2

We have a JAVA application that is crashing our redhat server (30 cores / 512Go ram) by consuming some (unknown?) ressource preventing other components from creating new threads, we're currently working around this by killing the process that is spamming the threads each time the problem apears and that's about every 15 days, we attempted to set huge values on /etc/security/limits.conf but we get the problem way before reaching that limit.

I counted the threads last time it happend using ps -efL | wc -l , is 10000 thread a lot for our beast knowing that the CPU/RAM consumption was low at that moment? I used gstack to try to figure out where it is stuck but since it is a JAVA program idk if the output is meaningful? but i could identify a pattern there: most of the 9000 threads look like this:

Thread 9049 (Thread 0x7f43d5087700 (LWP 123925)):
#0  0x00007f43d791e705 in pthread_cond_wait@@GLIBC_2.3.2 () from /lib64/libpthread.so.0
#1  0x00007f43d6a94f33 in os::PlatformEvent::park() () from /opt/3pp/jdk1.8.0_25/jre/lib/amd64/server/libjvm.so
#2  0x00007f43d6a58e67 in Monitor::IWait(Thread*, long) () from /opt/3pp/jdk1.8.0_25/jre/lib/amd64/server/libjvm.so
#3  0x00007f43d6a59786 in Monitor::wait(bool, long, bool) () from /opt/3pp/jdk1.8.0_25/jre/lib/amd64/server/libjvm.so
#4  0x00007f43d6c48e1b in GangWorker::loop() () from /opt/3pp/jdk1.8.0_25/jre/lib/amd64/server/libjvm.so
#5  0x00007f43d6a9bd48 in java_start(Thread*) () from /opt/3pp/jdk1.8.0_25/jre/lib/amd64/server/libjvm.so
#6  0x00007f43d791adf5 in start_thread () from /lib64/libpthread.so.0
#7  0x00007f43d722f1ad in clone () from /lib64/libc.so.6
Thread 9048 (Thread 0x7f43d4f86700 (LWP 123926)):
#0  0x00007f43d791e705 in pthread_cond_wait@@GLIBC_2.3.2 () from /lib64/libpthread.so.0
#1  0x00007f43d6a94f33 in os::PlatformEvent::park() () from /opt/3pp/jdk1.8.0_25/jre/lib/amd64/server/libjvm.so
#2  0x00007f43d6a58e67 in Monitor::IWait(Thread*, long) () from /opt/3pp/jdk1.8.0_25/jre/lib/amd64/server/libjvm.so
#3  0x00007f43d6a59786 in Monitor::wait(bool, long, bool) () from /opt/3pp/jdk1.8.0_25/jre/lib/amd64/server/libjvm.so
#4  0x00007f43d6c48e1b in GangWorker::loop() () from /opt/3pp/jdk1.8.0_25/jre/lib/amd64/server/libjvm.so
#5  0x00007f43d6a9bd48 in java_start(Thread*) () from /opt/3pp/jdk1.8.0_25/jre/lib/amd64/server/libjvm.so
#6  0x00007f43d791adf5 in start_thread () from /lib64/libpthread.so.0
#7  0x00007f43d722f1ad in clone () from /lib64/libc.so.6

Also before killing the process I used gcore -o /tmp/dump.txt , is it a correct way to get a corefile of a java process?

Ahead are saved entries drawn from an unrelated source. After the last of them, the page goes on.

-- ==== Sys2Proof/Laws/Bits.lean ====
section
/-! SUPPORT. Bit strings: their values, and a row of bits read off a function. -/

namespace Sys2Proof.Machine

@[simp] theorem bitsOf_length (v n : Nat) : (bitsOf v n).length = n := by simp [bitsOf]

@[simp] theorem bitsOf_getElem (v n i : Nat) (h : i < (bitsOf v n).length) : (bitsOf v n)[i] = v.testBit i := by
  simp [bitsOf]

/-- A row of bits read off a function is a given list exactly when it agrees at every place. -/
theorem map_range_eq_iff {α : Type} (f : Nat → α) (bits : List α) :
    (List.range bits.length).map f = bits ↔ ∀ i (h : i < bits.length), f i = bits[i] := by
  constructor
  · intro e i h
    have h' : i < ((List.range bits.length).map f).length := by simpa using h
    have := List.getElem_map (f := f) (l := List.range bits.length) (h := h')
    rw [List.getElem_range] at this
    rw [← this]
    congr 1
  · intro e
    refine List.ext_getElem (by simp) fun i h1 h2 => ?_
    simpa using e i h2

theorem bitsValue_append (xs ys : List Bool) :
    bitsValue (xs ++ ys) = bitsValue xs + 2 ^ xs.length * bitsValue ys := by
  induction xs with
  | nil => simp [bitsValue]
  | cons x xs ih => simp only [List.cons_append, bitsValue, ih, List.length_cons, Nat.pow_succ]; ring

theorem bitsValue_lt (xs : List Bool) : bitsValue xs < 2 ^ xs.length := by
  induction xs with
  | nil => simp [bitsValue]
  | cons x xs ih =>
    simp only [bitsValue, List.length_cons, Nat.pow_succ]
    have : x.toNat ≤ 1 := by cases x <;> simp
    omega

theorem testBit_bitsValue (xs : List Bool) (i : Nat) : (bitsValue xs).testBit i = xs.getD i false := by
  induction xs generalizing i with
  | nil => simp [bitsValue]
  | cons x xs ih =>
    have e : bitsValue (x :: xs) = 2 * bitsValue xs + x.toNat := by simp only [bitsValue]; omega
    cases i with
    | zero => rw [e, Nat.testBit_zero]; cases x <;> simp
    | succ i =>
      rw [Nat.testBit_succ, e, show (2 * bitsValue xs + x.toNat) / 2 = bitsValue xs by cases x <;> (simp; try omega), ih]
      simp

@[simp] theorem bitsValue_bitsOf (v n : Nat) : bitsValue (bitsOf v n) = v % 2 ^ n := by
  refine Nat.eq_of_testBit_eq fun i => ?_
  rw [testBit_bitsValue, Nat.testBit_mod_two_pow]
  by_cases h : i < n
  · simp [List.getD, bitsOf, h]
  · simp [List.getD, bitsOf, h]

theorem bitsOf_bitsValue (xs : List Bool) : bitsOf (bitsValue xs) xs.length = xs := by
  refine List.ext_getElem (by simp) fun i h1 h2 => ?_
  rw [bitsOf_getElem, testBit_bitsValue]; simp [List.getD, h2]

theorem bitsOf_congr {v w n : Nat} (h : ∀ i < n, v.testBit i = w.testBit i) : bitsOf v n = bitsOf w n := by
  refine List.ext_getElem (by simp) fun i h1 h2 => ?_
  simpa using h i (by simpa using h1)

end Sys2Proof.Machine
end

When i attempt to take a look using gdb I get no debugging symbols and not a core dump, is this the right way to check this kind of files?

M1:~# gdb /opt/3pp/jre/bin/java /tmp/dump.txt.123913 
GNU gdb (GDB) 
Copyright (C) 2013 Free Software Foundation, Inc.
License GPLv3+: GNU GPL version 3 or later <http://gnu.org/licenses/gpl.html>
This is free software: you are free to change and redistribute it.
There is NO WARRANTY, to the extent permitted by law.  Type "show copying"
and "show warranty" for details.
This GDB was configured as "x86_64-redhat-linux-gnu".
For bug reporting instructions, please see:
<http://www.gnu.org/software/gdb/bugs/>...
Reading symbols from /opt/3pp/jre/bin/java...(no debugging symbols 
"/tmp/dump.txt.123913" is not a core dump: File format not recognized
Missing separate debuginfos, use: debuginfo-install jre1.8.0_25-1.8.0_25-fcs.x86_64

Thanks in advance for your time.

St.Antario
  • 26,175
  • 41
  • 130
  • 318

2 Answers2

2

I counted the threads last time it happend using ps -efL | wc -l , is 10000 thread a lot for our beast knowing that the CPU/RAM consumption was low at that moment?

It's a not an insignificant number of threads, but no, 10K threads is not that much, especially for a 30 core machine. The 4 core Windows desktop I'm currently on has ~3K.

I used gstack to try to figure out where it is stuck but since it is a JAVA program idk if the output is meaningful?

I never tried debugging Java using native thread stacks, but that stack trace, to me, looks like a "parked" thread. In other words, a thread in some thread pool that has nothing to do, so it's waiting for work. See this answer for more details.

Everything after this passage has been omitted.